▸ **Required work**: Starting at the line containing "a with srcBase" and ending at the line containing "R30, R32). -/", print every line of the material below exactly, both ends included, and stop there.

▸ **Given information**:
-- ==== Sys2Proof/Machine/Shift.lean ====
section
/-! DEFINITION. The four shifts: spec/42_alu.md R118 to R121, R126. -/

namespace Sys2Proof.Machine

/-- `lsl c,a`: carry is the bit shifted out (R118). -/
def execLsl (c a : Reg) (s : State) : Result :=
  let x := readReg s a
  let r := movedLeft x
  .next (advance (setFlags (writeReg s c r) (withNegZeroCarry s.flags r (shiftedOutLeft x))))

/-- `lsr c,a` (R119). -/
def execLsr (c a : Reg) (s : State) : Result := .next (finishLogic s c (movedRight (readReg s a)))

/-- `asr c,a` (R120). -/
def execAsr (c a : Reg) (s : State) : Result := .next (finishLogic s c (movedRightArith (readReg s a)))

/-- `asl c,a`: the bits of lsl; all four flags unspecified afterwards (R121; log 5, log 13). -/
def execAsl (c a : Reg) (s : State) : Result :=
  .next (advance (setFlags (writeReg s c (movedLeft (readReg s a))) flagsAfterAsl))

end Sys2Proof.Machine
end

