-- ==== Sys2Proof/Tests/Slice0.lean ====
section
/-! SUPPORT. The model's own tests. Every expected value is a line of spec/95_test_vectors.md or an example of the
instruction's rule; the witnesses at the end show that the hypotheses of the statements can be met. -/

namespace Sys2Proof.Tests

open Sys2Proof.Machine Sys2Proof.Claims Sys2Proof.Safety

/-! ## Helpers -/

/-- Flags in the order nzcv. -/
def nzcv (n z c v : Bool) : Flags := { neg := .bit n, zero := .bit z, carry := .bit c, overflow := .bit v }

/-- Reset with r1 and r2 given. -/
def withR1R2 (x y : Word) : State := writeReg (writeReg State.reset 1#4 x) 2#4 y

/-- Reset with one register given. -/
def withReg (r : Reg) (v : Word) : State := writeReg State.reset r v

/-- The common start of 95_test_vectors.md 2.3. -/
def aluStart : State := withR1R2 0xF0F0F0F0#32 0xFF00FF00#32

/-- A register after an outcome. -/
def regAfter (o : Result) (r : Reg) : Option Word :=
  match o with
  | .next t => some (readReg t r)
  | _ => none

/-- The flags after an outcome. -/
def flagsAfter (o : Result) : Option Flags :=
  match o with
  | .next t => some t.flags
  | _ => none

/-- The pc after an outcome. -/
def pcAfter (o : Result) : Option Word :=
  match o with
  | .next t => some t.pc
  | _ => none

/-- A data word after an outcome. -/
def dataAfter (o : Result) (n : Nat) : Option Word :=
  match o with
  | .next t => readWord t.dmem n
  | _ => none

/-- The fault of an outcome. -/
def faultOf (o : Result) : Option Fault :=
  match o with
  | .fault f => some f
  | _ => none

/-- r3 and the flags after an instruction. -/
def r3Flags (o : Result) : Option (Word × Flags) :=
  match o with
  | .next t => some (readReg t 3#4, t.flags)
  | _ => none

/-! ## WellFormed: each check refuses an ill-formed term (30_encoding.md R72) -/

theorem test_wf_const_above : (Instr.loadlit 1#4 0x00008000#32).wf = false := by decide
theorem test_wf_const_below : (Instr.loadlit 1#4 0xFFFF7FFF#32).wf = false := by decide
theorem test_wf_jf_target : (Instr.jfZero 0x00100000#32).wf = false := by decide
theorem test_wf_jt_target : (Instr.jtCarry 0x00100000#32).wf = false := by decide
theorem test_wf_j_target : (Instr.j 0x01000000#32).wf = false := by decide
theorem test_wf_bounds : (Instr.loadlit 1#4 0x00007FFF#32).wf = true ∧ (Instr.loadlit 1#4 0xFFFF8000#32).wf = true
    ∧ (Instr.jfNeg 0x000FFFFF#32).wf = true ∧ (Instr.j 0x00FFFFFF#32).wf = true := by decide

/-! ## Decode: words written out from the format tables of 30_encoding.md R63 to R75 -/

/-- Formats M, K-I, K-II field by field (R64, R65, R66). -/
theorem test_decode_fields_memory_constants :
    decode (0b010#3 ++ 0b10100#5 ++ 0b0100#4 ++ 0b0101#4 ++ 0b0000#4 ++ 0b000000000000#12) = .ok (.load 4#4 5#4)
      ∧ decode (0b010#3 ++ 0b10110#5 ++ 0b0000#4 ++ 0b0101#4 ++ 0b0110#4 ++ 0b000000000000#12) = .ok (.store 5#4 6#4)
      ∧ decode (0b011#3 ++ 0b00000#5 ++ 0b0001#4 ++ 0b0000#4 ++ 0b1000000000000000#16)
          = .ok (.loadlit 1#4 0xFFFF8000#32)
      ∧ decode (0b100#3 ++ 0b0#1 ++ 0b0000#4 ++ 0b0010#4 ++ 0b000000000000#12 ++ 0b00110100#8) = .ok (.lcl 2#4 0x34#8)
      ∧ decode (0b100#3 ++ 0b1#1 ++ 0b0000#4 ++ 0b0010#4 ++ 0b000000000000#12 ++ 0b00010010#8)
          = .ok (.lch 2#4 0x12#8) := by decide

/-- Format A field by field (R63). -/
theorem test_decode_fields_alu :
    decode (0b001#3 ++ 0b00010#5 ++ 0b0011#4 ++ 0b0001#4 ++ 0b0010#4 ++ 0b000000000000#12)
      = .ok (.andnota 3#4 1#4 2#4) := by decide

/-- Formats J field by field (R67 to R70, R75). -/
theorem test_decode_fields_control :
    decode (0b101#3 ++ 0b00#2 ++ 0b000#3 ++ 0b0001#4 ++ 0b00000000000000000010#20) = .ok (.jfZero 2#32)
      ∧ decode (0b101#3 ++ 0b01#2 ++ 0b000#3 ++ 0b0010#4 ++ 0b00010010001101000101#20) = .ok (.jtCarry 0x12345#32)
      ∧ decode (0b101#3 ++ 0b10#2 ++ 0b000#3 ++ 0b000000000000000000000110#24) = .ok (.j 6#32)
      ∧ decode (0b101#3 ++ 0b11#2 ++ 0b0#1 ++ 0b0000000000#10 ++ 0b0111#4 ++ 0b000000000000#12) = .ok (.jal 7#4)
      ∧ decode (0b101#3 ++ 0b11#2 ++ 0b1#1 ++ 0b0000000000#10 ++ 0b1111#4 ++ 0b000000000000#12) = .ok (.jr 15#4)
      ∧ decode (0b00000000000000000000000000000000#32) = .ok .nop := by decide

/-- 95_test_vectors.md 2.3: the words of the 22 ALU instructions. -/
theorem test_decode_alu_logic :
    decode 0x20300000#32 = .ok (.zeros 3#4) ∧ decode 0x21312000#32 = .ok (.and 3#4 1#4 2#4)
      ∧ decode 0x22312000#32 = .ok (.andnota 3#4 1#4 2#4) ∧ decode 0x23310000#32 = .ok (.passa 3#4 1#4)
      ∧ decode 0x24312000#32 = .ok (.xor 3#4 1#4 2#4) ∧ decode 0x25312000#32 = .ok (.or 3#4 1#4 2#4)
      ∧ decode 0x26312000#32 = .ok (.nor 3#4 1#4 2#4) ∧ decode 0x27312000#32 = .ok (.xnor 3#4 1#4 2#4)
      ∧ decode 0x28310000#32 = .ok (.passnota 3#4 1#4) ∧ decode 0x29312000#32 = .ok (.ornotb 3#4 1#4 2#4)
      ∧ decode 0x2A312000#32 = .ok (.nand 3#4 1#4 2#4) ∧ decode 0x2B300000#32 = .ok (.ones 3#4) := by decide
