-- ==== Sys2Proof/Machine/Ops.lean ====
section
/-! DEFINITION. The named operations over memory, buffers, units and registers (20_memory.md;
10_state.md R21 to R33; 60_exceptions.md R114, R115). -/

namespace Sys2Proof.Machine

/-! ### Bytes of a memory -/

/-- The byte a list of cells gives an address, if it lists one. -/
def findCell : List Host.Cell → Nat → Option (BitVec 8)
  | [], _ => none
  | (a, b) :: rest, k => if a = k then some b else findCell rest k

/-- The cells with the byte at `k` set to `v`, addresses still rising. -/
def setCell : List Host.Cell → Nat → BitVec 8 → List Host.Cell
  | [], k, v => [(k, v)]
  | (a, b) :: rest, k, v =>
    if k < a then (k, v) :: (a, b) :: rest
    else if k = a then (k, v) :: rest
    else (a, b) :: setCell rest k v

/-- Whether every listed address is at or above `lo` and addresses strictly rise. -/
def risingFrom : Nat → List Host.Cell → Bool
  | _, [] => true
  | lo, (a, _) :: rest => decide (lo ≤ a) && risingFrom (a + 1) rest

/-- The canonical form: addresses strictly rising. An entry never equals what an unlisted address holds,
since that has no listed value at all but its power-on draw (R55; log entry 4). -/
def Memory.wf (m : Memory) : Bool := risingFrom 0 m.cells

/-- The byte a memory holds at a byte address, where `draw` gives the power-on byte (R55). -/
def Memory.byte (draw : Nat → BitVec 8) (m : Memory) (k : Nat) : BitVec 8 :=
  (findCell m.cells k).getD (draw k)

/-- The memory with one byte written. -/
def Memory.setByte (m : Memory) (k : Nat) (v : BitVec 8) : Memory := ⟨setCell m.cells k v⟩

/-! ### Words of PM and LM: each word stands in its own bytes (log entry 5) -/

/-- Byte `k` of LM at power-on: byte `k mod 2` of the draw of word `k div 2` (R55). -/
def lmDraw (k : Nat) : BitVec 8 := (Config.lmPowerOn (k / 2)).extractLsb' (8 * (k % 2)) 8

/-- Byte `k` of PM at power-on: byte `k mod 4` of the draw of word `k div 4` (R55). -/
def pmDraw (k : Nat) : BitVec 8 := (Config.pmPowerOn (k / 4)).extractLsb' (8 * (k % 4)) 8

/-- `MemRead(LM, a)` (R8, R37, R46). -/
def lmRead (m : Memory) (a : Nat) : Word16 := m.byte lmDraw (2 * a + 1) ++ m.byte lmDraw (2 * a)

/-- `MemWrite(LM, a, v)` (R8, R37, R46). -/
def lmWrite (m : Memory) (a : Nat) (v : Word16) : Memory :=
  (m.setByte (2 * a) (v.extractLsb' 0 8)).setByte (2 * a + 1) (v.extractLsb' 8 8)

/-- `MemRead(PM, a)` (R8, R37, R46). -/
def pmRead (m : Memory) (a : Nat) : Pixel :=
  (m.byte pmDraw (4 * a + 3) ++ m.byte pmDraw (4 * a + 2)) ++
    (m.byte pmDraw (4 * a + 1) ++ m.byte pmDraw (4 * a))

/-- `MemWrite(PM, a, v)` (R8, R37, R46). -/
def pmWrite (m : Memory) (a : Nat) (v : Pixel) : Memory :=
  (((m.setByte (4 * a) (v.extractLsb' 0 8)).setByte (4 * a + 1) (v.extractLsb' 8 8)).setByte
    (4 * a + 2) (v.extractLsb' 16 8)).setByte (4 * a + 3) (v.extractLsb' 24 8)

/-- PM_WORDS (R5, R37). -/
def State.pmWords (s : State) : Nat := s.pmLast.toNat + 1

/-- LM_WORDS (R5, R37). -/
def State.lmWords (s : State) : Nat := s.lmLast.toNat + 1

/-! ### Buffers (R40 to R43). R48: these are the only checks a unit's access meets (log entry 8). -/

/-- The map check of R41: both buffers lie inside their memories, sums without wrap. -/
def Args.mapped (a : Args) (srcWords dstWords : Nat) : Bool :=
  decide (a.srcBase.toNat + a.srcLen.toNat ≤ srcWords) &&
    decide (a.dstBase.toNat + a.dstLen.toNat ≤ dstWords)

/-- Whether `i` is an element of a buffer of `len` elements (R40, R42, R43). -/
def inBuffer (len : Reg32) (i : Int) : Bool := decide (0 ≤ i) && decide (i < len.toNat)

/-- ENC's `SrcRead(i)` (R42): none where it raises Fault(SRC_BOUNDS, i). -/
def encSrcRead (a : Args) (pm : Memory) (i : Int) : Option Pixel :=
  if inBuffer a.srcLen i then some (pmRead pm (a.srcBase.toNat + i.toNat)) else none

/-- DEC's `SrcRead(i)` (R42): none where it raises Fault(SRC_BOUNDS, i). -/
def decSrcRead (a : Args) (lm : Memory) (i : Int) : Option Word16 :=
  if inBuffer a.srcLen i then some (lmRead lm (a.srcBase.toNat + i.toNat)) else none

/-- ENC's `DstWrite(i, v)` (R43): none where it raises Fault(DST_BOUNDS, i). -/
def encDstWrite (a : Args) (lm : Memory) (i : Int) (v : Word16) : Option Memory :=
  if inBuffer a.dstLen i then some (lmWrite lm (a.dstBase.toNat + i.toNat) v) else none

/-- DEC's `DstWrite(i, v)` (R43): none where it raises Fault(DST_BOUNDS, i). -/
def decDstWrite (a : Args) (pm : Memory) (i : Int) (v : Pixel) : Option Memory :=
  if inBuffer a.dstLen i then some (pmWrite pm (a.dstBase.toNat + i.toNat) v) else none

/-- What a run of DEC's destination writes answers: the memory, or the memory as the writes before a
failing one left it and the failing element index (R114). -/
inductive Stored where
  | ok (pm : Memory)
  | bounds (i : Int) (pm : Memory)
  deriving DecidableEq, Repr

/-- `for k in 0 .. n - 1: DstWrite(i + k, v)` (R95, R99, R100, R104). -/
def storeRun (a : Args) (v : Pixel) : Nat → Int → Memory → Stored
  | 0, _, pm => .ok pm
  | n + 1, i, pm =>
    match decDstWrite a pm i v with
    | none => .bounds i pm
    | some pm' => storeRun a v n (i + 1) pm'

/-! ### Fault entry and the ends of a command -/

/-- `raise Fault(code, info)` for the unit that runs (R114): STATUS FAULTED with its FCODE, FINFO the
32-bit form of `info` (R110), RESULT stays as it is, the working registers gone (R17). -/
def CodecUnit.raise {κ ω : Type} (u : CodecUnit κ ω) (c : FaultCode) (info : Int) : CodecUnit κ ω :=
  { u with phase := .faulted c, finfo := int32 info }

/-- Completion without fault (R33): RESULT, STATUS DONE. -/
def CodecUnit.complete {κ ω : Type} (u : CodecUnit κ ω) (res : Reg32) : CodecUnit κ ω :=
  { u with phase := .done, result := res }

/-- An accepted GO (R30, R31): STATUS RUNNING, RESULT and FINFO 0, `k` latched. -/
def CodecUnit.go {κ ω : Type} (u : CodecUnit κ ω) (k : κ) : CodecUnit κ ω :=
  if u.phase.busy then u else { u with phase := .accepted k, result := 0, finfo := 0 }

/-- CLEAR, which also is the way out of FAULTED (R32, R115). -/
def CodecUnit.clear {κ ω : Type} (u : CodecUnit κ ω) : CodecUnit κ ω :=
  if u.phase.busy then u else { u with phase := .idle, finfo := 0 }

/-- Taking a fault: the ONE operation every `raise` of the spec is (R111, R114). The other unit is not
affected. -/
def raiseFault (u : UnitId) (c : FaultCode) (info : Int) (s : State) : State :=
  match u with
  | .enc => { s with enc := s.enc.raise c info }
  | .dec => { s with dec := s.dec.raise c info }

/-- Completing a unit's command (R33). -/
def completeCommand (u : UnitId) (res : Reg32) (s : State) : State :=
  match u with
  | .enc => { s with enc := s.enc.complete res }
  | .dec => { s with dec := s.dec.complete res }

/-- GO written to a unit's CONTROL (R30, R31). -/
def acceptGo (u : UnitId) (s : State) : State :=
  match u with
  | .enc => { s with enc := s.enc.go s.enc.args }
  | .dec => { s with dec := s.dec.go { args := s.dec.args, strict := s.decStrict } }

/-- Leaving FAULTED or DONE: CLEAR written to a unit's CONTROL (R32, R115). -/
def clearCommand (u : UnitId) (s : State) : State :=
  match u with
  | .enc => { s with enc := s.enc.clear }
  | .dec => { s with dec := s.dec.clear }

/-- ENC goes on with the words it wrote and its working registers (R49). -/
def State.encGoOn (s : State) (a : Args) (w : EncWork) (lm : Memory) : State :=
  { s with lm := lm, enc := { s.enc with phase := .running a w } }

/-- DEC goes on with the pixels it wrote and its working registers (R49). -/
def State.decGoOn (s : State) (k : DecLatch) (w : DecWork) (pm : Memory) : State :=
  { s with pm := pm, dec := { s.dec with phase := .running k w } }

/-! ### The register space (R21 to R29) -/

/-- The registers of a block (R21). -/
inductive RegName where
  | control
  | status
  | config
  | start
  | count
  | srcBase
  | srcLen
  | dstBase
  | dstLen
  | result
  | finfo
  | id
  deriving DecidableEq, Repr

/-- The register at an offset within a block; none where the offset is reserved (R21, R22). -/
def regAt (off : Nat) : Option RegName :=
  match off with
  | 0x00 => some .control
  | 0x04 => some .status
  | 0x08 => some .config
  | 0x0C => some .start
  | 0x10 => some .count
  | 0x14 => some .srcBase
  | 0x18 => some .srcLen
  | 0x1C => some .dstBase
  | 0x20 => some .dstLen
  | 0x24 => some .result
  | 0x28 => some .finfo
  | 0x2C => some .id
  | _ => none

/-- The block and register at a byte offset of the register space; none where it is reserved (R21, R22). -/
def regOf (off : Nat) : Option (UnitId × RegName) :=
  if off < 0x100 then (regAt off).map fun r => (.enc, r)
  else (regAt (off - 0x100)).map fun r => (.dec, r)

/-- ID (R29). -/
def idOf : UnitId → Reg32
  | .enc => 0x504C0001
  | .dec => 0x504C0002

/-- A read of a register that is not CONFIG or ID; CONTROL reads 0 (R23, R24, R26 to R28). -/
def CodecUnit.readReg {κ ω : Type} (u : CodecUnit κ ω) : RegName → Reg32
  | .control => 0
  | .status => u.phase.status
  | .config => 0
  | .start => u.args.start
  | .count => u.args.count
  | .srcBase => u.args.srcBase
  | .srcLen => u.args.srcLen
  | .dstBase => u.args.dstBase
  | .dstLen => u.args.dstLen
  | .result => u.result
  | .finfo => u.finfo
  | .id => 0

/-- A read of one of a unit's registers (R21 to R29). -/
def readUnitReg (s : State) (u : UnitId) (r : RegName) : Reg32 :=
  match u, r with
  | u, .id => idOf u
  | .dec, .config => (BitVec.ofBool s.decStrict).setWidth 32
  | .enc, r => s.enc.readReg r
  | .dec, r => s.dec.readReg r

/-- The host's read of a register; a reserved offset reads 0 (R22). -/
def readReg (s : State) (off : Nat) : Reg32 :=
  match regOf off with
  | some (u, r) => readUnitReg s u r
  | none => 0

/-- A write of an argument register; a write of any other register leaves the arguments (R22, R26). -/
def Args.write (a : Args) (r : RegName) (v : Reg32) : Args :=
  match r with
  | .start => { a with start := v }
  | .count => { a with count := v }
  | .srcBase => { a with srcBase := v }
  | .srcLen => { a with srcLen := v }
  | .dstBase => { a with dstBase := v }
  | .dstLen => { a with dstLen := v }
  | .control => a
  | .status => a
  | .config => a
  | .result => a
  | .finfo => a
  | .id => a

/-- A write of CONTROL: GO in bit 0, else CLEAR in bit 1, else nothing (R23, R30, R32). -/
def writeControl (u : UnitId) (v : Reg32) (s : State) : State :=
  if v.getLsbD 0 then acceptGo u s else if v.getLsbD 1 then clearCommand u s else s

/-- A write of one of a unit's registers (R22 to R26). -/
def writeUnitReg (s : State) (u : UnitId) (r : RegName) (v : Reg32) : State :=
  match u, r with
  | u, .control => writeControl u v s
  | .dec, .config => { s with decStrict := v.getLsbD 0 }
  | .enc, r => { s with enc := { s.enc with args := s.enc.args.write r v } }
  | .dec, r => { s with dec := { s.dec with args := s.dec.args.write r v } }

/-- The host's write of a register: no effect at a reserved offset (R22), nor while reset is asserted,
when the registers hold their reset values (R124; log entry 9). -/
def writeReg (s : State) (off : Nat) (v : Reg32) : State :=
  if s.inReset then s
  else
    match regOf off with
    | some (u, r) => writeUnitReg s u r v
    | none => s

/-- Asserting reset: both units stop, every register takes its reset value, PM and LM are unchanged
(R36, R55, R124). -/
def assertReset (s : State) : State :=
  { s with enc := CodecUnit.reset, dec := CodecUnit.reset, decStrict := false, inReset := true }

/-- Releasing reset (R124). -/
def releaseReset (s : State) : State := { s with inReset := false }

/-- STATUS of a unit (R24). -/
def unitStatus (s : State) (u : UnitId) : Reg32 := readUnitReg s u .status

/-- BUSY of a unit (R24). -/
def unitBusy (s : State) : UnitId → Bool
  | .enc => s.enc.phase.busy
  | .dec => s.dec.phase.busy

end Sys2Proof.Machine
end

▸ **Worked solution**:
  | .srcBase => { a with srcBase := v }
  | .srcLen => { a with srcLen := v }
  | .dstBase => { a with dstBase := v }
  | .dstLen => { a with dstLen := v }
  | .control => a
  | .status => a
  | .config => a
  | .result => a
  | .finfo => a
  | .id => a

/-- A write of CONTROL: GO in bit 0, else CLEAR in bit 1, else nothing (R23, R30, R32). -/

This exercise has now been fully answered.